> YOUR GOAL
Give again, exactly as written, each line of the material below starting at the line that contains "(∀ y, (noteLimited b s).monitor" and ending at the line that contains "(checkHint f s).lineUnit". Both ends count, and no other line does.

> EXCERPTED RECORDS
-- ==== Sys2Proof/Laws/Frames.lean ====
section
/-! SUPPORT. The frame of every shared operation: the blocks it leaves as they are, said once for each. -/

namespace Sys2Proof.Machine

/-! ### Ops -/

/-- Recording an error changes the link and FRAMES_DISCARDED alone (R13, R15). -/
@[simp] theorem recordError_frame (l : Link) (k : ErrKind) (s : State) :
    (recordError l k s).executor = s.executor ∧ (recordError l k s).timebase = s.timebase ∧
    (recordError l k s).timeScale = s.timeScale ∧ (recordError l k s).rules = s.rules ∧
    (recordError l k s).assembler = s.assembler ∧ (recordError l k s).stack = s.stack ∧
    (recordError l k s).keying = s.keying ∧ (recordError l k s).carrier = s.carrier ∧
    (recordError l k s).lineUnit = s.lineUnit ∧ (recordError l k s).freeDraws = s.freeDraws ∧
    (recordError l k s).pending = s.pending ∧ (∀ y, (recordError l k s).monitor y = s.monitor y) ∧
    (∀ y, (recordError l k s).line y = s.line y) := by
  unfold recordError
  try dsimp only
  repeat' split
  all_goals simp

/-- A receive state belongs to its link. -/
@[simp] theorem setRx_frame (l : Link) (rx : RxState) (s : State) :
    (setRx l rx s).executor = s.executor ∧ (setRx l rx s).timebase = s.timebase ∧
    (setRx l rx s).timeScale = s.timeScale ∧ (setRx l rx s).rules = s.rules ∧
    (setRx l rx s).assembler = s.assembler ∧ (setRx l rx s).stack = s.stack ∧ (setRx l rx s).keying = s.keying ∧
    (setRx l rx s).carrier = s.carrier ∧ (setRx l rx s).lineUnit = s.lineUnit ∧ (setRx l rx s).status = s.status ∧
    (setRx l rx s).freeDraws = s.freeDraws ∧ (setRx l rx s).pending = s.pending ∧
    (∀ y, (setRx l rx s).monitor y = s.monitor y) ∧ (∀ y, (setRx l rx s).line y = s.line y) := by
  simp [setRx]

/-- A transmitter state belongs to its link. -/
@[simp] theorem setTx_frame (l : Link) (tx : Tx) (s : State) :
    (setTx l tx s).executor = s.executor ∧ (setTx l tx s).timebase = s.timebase ∧
    (setTx l tx s).timeScale = s.timeScale ∧ (setTx l tx s).rules = s.rules ∧
    (setTx l tx s).assembler = s.assembler ∧ (setTx l tx s).stack = s.stack ∧ (setTx l tx s).keying = s.keying ∧
    (setTx l tx s).carrier = s.carrier ∧ (setTx l tx s).lineUnit = s.lineUnit ∧ (setTx l tx s).status = s.status ∧
    (setTx l tx s).freeDraws = s.freeDraws ∧ (setTx l tx s).pending = s.pending ∧
    (∀ y, (setTx l tx s).monitor y = s.monitor y) ∧ (∀ y, (setTx l tx s).line y = s.line y) := by
  simp [setTx]

/-- A send point changes its link alone (R14). -/
@[simp] theorem sendPoint_frame (l : Link) (r : Reply) (s : State) :
    (sendPoint l r s).executor = s.executor ∧ (sendPoint l r s).timebase = s.timebase ∧
    (sendPoint l r s).timeScale = s.timeScale ∧ (sendPoint l r s).rules = s.rules ∧
    (sendPoint l r s).assembler = s.assembler ∧ (sendPoint l r s).stack = s.stack ∧
    (sendPoint l r s).keying = s.keying ∧ (sendPoint l r s).carrier = s.carrier ∧
    (sendPoint l r s).lineUnit = s.lineUnit ∧ (sendPoint l r s).status = s.status ∧
    (sendPoint l r s).freeDraws = s.freeDraws ∧ (sendPoint l r s).pending = s.pending ∧
    (∀ y, (sendPoint l r s).monitor y = s.monitor y) ∧ (∀ y, (sendPoint l r s).line y = s.line y) := by
  simp [sendPoint]

/-- Taking a reply changes its link alone (R18). -/
@[simp] theorem offerReply_frame (l : Link) (r : Reply) (s : State) :
    (offerReply l r s).executor = s.executor ∧ (offerReply l r s).timebase = s.timebase ∧
    (offerReply l r s).timeScale = s.timeScale ∧ (offerReply l r s).rules = s.rules ∧
    (offerReply l r s).assembler = s.assembler ∧ (offerReply l r s).stack = s.stack ∧
    (offerReply l r s).keying = s.keying ∧ (offerReply l r s).carrier = s.carrier ∧
    (offerReply l r s).lineUnit = s.lineUnit ∧ (offerReply l r s).status = s.status ∧
    (offerReply l r s).freeDraws = s.freeDraws ∧ (offerReply l r s).pending = s.pending ∧
    (∀ y, (offerReply l r s).monitor y = s.monitor y) ∧ (∀ y, (offerReply l r s).line y = s.line y) := by
  unfold offerReply
  try dsimp only
  repeat' split
  all_goals simp

/-- A take removes the head request and turns the arbitration (R26). -/
@[simp] theorem popTaken_frame (src : Link) (s : State) :
    (popTaken src s).timebase = s.timebase ∧ (popTaken src s).timeScale = s.timeScale ∧
    (popTaken src s).rules = s.rules ∧ (popTaken src s).assembler = s.assembler ∧ (popTaken src s).stack = s.stack ∧
    (popTaken src s).keying = s.keying ∧ (popTaken src s).carrier = s.carrier ∧
    (popTaken src s).lineUnit = s.lineUnit ∧ (popTaken src s).status = s.status ∧
    (popTaken src s).freeDraws = s.freeDraws ∧ (popTaken src s).pending = s.pending ∧
    (∀ y, (popTaken src s).monitor y = s.monitor y) ∧ (∀ y, (popTaken src s).line y = s.line y) := by
  simp [popTaken]

/-- Marking the current word broken changes the word and BROKEN_MINUTES alone (R161). -/
@[simp] theorem markBroken_frame (s : State) :
    (markBroken s).links = s.links ∧ (markBroken s).executor = s.executor ∧ (markBroken s).timebase = s.timebase ∧
    (markBroken s).timeScale = s.timeScale ∧ (markBroken s).rules = s.rules ∧ (markBroken s).stack = s.stack ∧
    (markBroken s).keying = s.keying ∧ (markBroken s).carrier = s.carrier ∧ (markBroken s).lineUnit = s.lineUnit ∧
    (markBroken s).freeDraws = s.freeDraws ∧ (markBroken s).pending = s.pending ∧
    (∀ y, (markBroken s).link y = s.link y) ∧ (∀ y, (markBroken s).monitor y = s.monitor y) ∧
    (∀ y, (markBroken s).line y = s.line y) := by
  unfold markBroken
  try dsimp only
  repeat' split
  all_goals simp

/-- Noting that holdover has become limited sets an event flag alone (R190). -/
@[simp] theorem noteLimited_frame (b s : State) :
    (noteLimited b s).links = s.links ∧ (noteLimited b s).executor = s.executor ∧
    (noteLimited b s).timebase = s.timebase ∧ (noteLimited b s).timeScale = s.timeScale ∧
    (noteLimited b s).rules = s.rules ∧ (noteLimited b s).assembler = s.assembler ∧
    (noteLimited b s).stack = s.stack ∧ (noteLimited b s).keying = s.keying ∧ (noteLimited b s).carrier = s.carrier ∧
    (noteLimited b s).lineUnit = s.lineUnit ∧ (noteLimited b s).freeDraws = s.freeDraws ∧
    (noteLimited b s).pending = s.pending ∧ (∀ y, (noteLimited b s).link y = s.link y) ∧
    (∀ y, (noteLimited b s).monitor y = s.monitor y) ∧ (∀ y, (noteLimited b s).line y = s.line y) := by
  unfold noteLimited
  try dsimp only
  repeat' split
  all_goals simp

/-- The leap-hint check changes the last mismatch day and its event flag alone (R93). -/
@[simp] theorem checkHint_frame (f : EpochFrame) (s : State) :
    (checkHint f s).links = s.links ∧ (checkHint f s).executor = s.executor ∧ (checkHint f s).timebase = s.timebase ∧
    (checkHint f s).timeScale = s.timeScale ∧ (checkHint f s).assembler = s.assembler ∧
    (checkHint f s).stack = s.stack ∧ (checkHint f s).keying = s.keying ∧ (checkHint f s).carrier = s.carrier ∧
    (checkHint f s).lineUnit = s.lineUnit ∧ (checkHint f s).freeDraws = s.freeDraws ∧
    (checkHint f s).pending = s.pending ∧ (∀ y, (checkHint f s).link y = s.link y) ∧
    (∀ y, (checkHint f s).monitor y = s.monitor y) ∧ (∀ y, (checkHint f s).line y = s.line y) := by
  unfold checkHint
  try dsimp only
  repeat' split
  all_goals simp
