-- ==== Sys2Proof/Laws/Receiver.lean ====
section
/-! SUPPORT. What the character events and the requests on links do to a character under way, one lemma per operation (R20 to
R22; log 9). -/

namespace Sys2Proof.Machine

/-- A character that began before the link was enabled is not taken: its end is noted, and nothing else (R22). -/
theorem execByteReceived_skipping {l : Link} {s : State} (he : (s.link l).enabled = true)
    (hs : (s.link l).skipping = true) (c : RxChar) : execByteReceived l c s = .next (endCharacter l s) := by
  simp [execByteReceived, he, hs]

/-- The same of a character with a fault (R22). -/
theorem execCharacterFault_skipping {l : Link} {s : State} (he : (s.link l).enabled = true)
    (hs : (s.link l).skipping = true) (c : RxChar) : execCharacterFault l c s = .next (endCharacter l s) := by
  simp [execCharacterFault, he, hs]

/-- Any other character without fault is delivered as a byte (R4). -/
theorem execByteReceived_taken {l : Link} {s : State} {c : RxChar} {b : Byte} (he : (s.link l).enabled = true)
    (hs : (s.link l).skipping = false) (hb : judgeChar (s.link l).charParity c = .byte b) :
    execByteReceived l c s = .next (receiveByte l b (endCharacter l s)) := by
  simp [execByteReceived, he, hs, hb]

/-- A DISABLED link takes no character (R21). -/
theorem execByteReceived_disabled {l : Link} {s : State} (he : (s.link l).enabled = false) (c : RxChar) :
    execByteReceived l c s = .next s := by simp [execByteReceived, he]

/-- ENABLE_LINK opens the link at HUNT, and keeps out the character under way (R22). -/
@[simp] theorem enableEffect_link_same (t : Link) (wire : WireIn) (s : State) :
    (enableEffect t wire s).link t = { s.link t with enabled := true, rx := .hunt, skipping := wire.underWay } := by
  simp [enableEffect]

/-- A SET_LINK keeps a character under way to its old parity or, when it is not taken, out of the link (R20, R22). -/
theorem LinkState.withSettings_underWay (ls : LinkState) (wire : WireIn) (w : LinkSettings) :
    ((ls.withSettings wire w).skipping = true ↔ ls.skipping = true ∧ wire.underWay = true) ∧
      ((ls.withSettings wire w).skipping = true → (ls.withSettings wire w).oldParity = none) := by
  cases h1 : ls.skipping <;> cases h2 : wire.underWay <;> simp [LinkState.withSettings, h1, h2]

end Sys2Proof.Machine
end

> EXERCISE ANSWER
    (∀ y, (noteLimited b s).monitor y = s.monitor y) ∧ (∀ y, (noteLimited b s).line y = s.line y) := by
  unfold noteLimited
  try dsimp only
  repeat' split
  all_goals simp

/-- The leap-hint check changes the last mismatch day and its event flag alone (R93). -/
@[simp] theorem checkHint_frame (f : EpochFrame) (s : State) :
    (checkHint f s).links = s.links ∧ (checkHint f s).executor = s.executor ∧ (checkHint f s).timebase = s.timebase ∧
    (checkHint f s).timeScale = s.timeScale ∧ (checkHint f s).assembler = s.assembler ∧
    (checkHint f s).stack = s.stack ∧ (checkHint f s).keying = s.keying ∧ (checkHint f s).carrier = s.carrier ∧
    (checkHint f s).lineUnit = s.lineUnit ∧ (checkHint f s).freeDraws = s.freeDraws ∧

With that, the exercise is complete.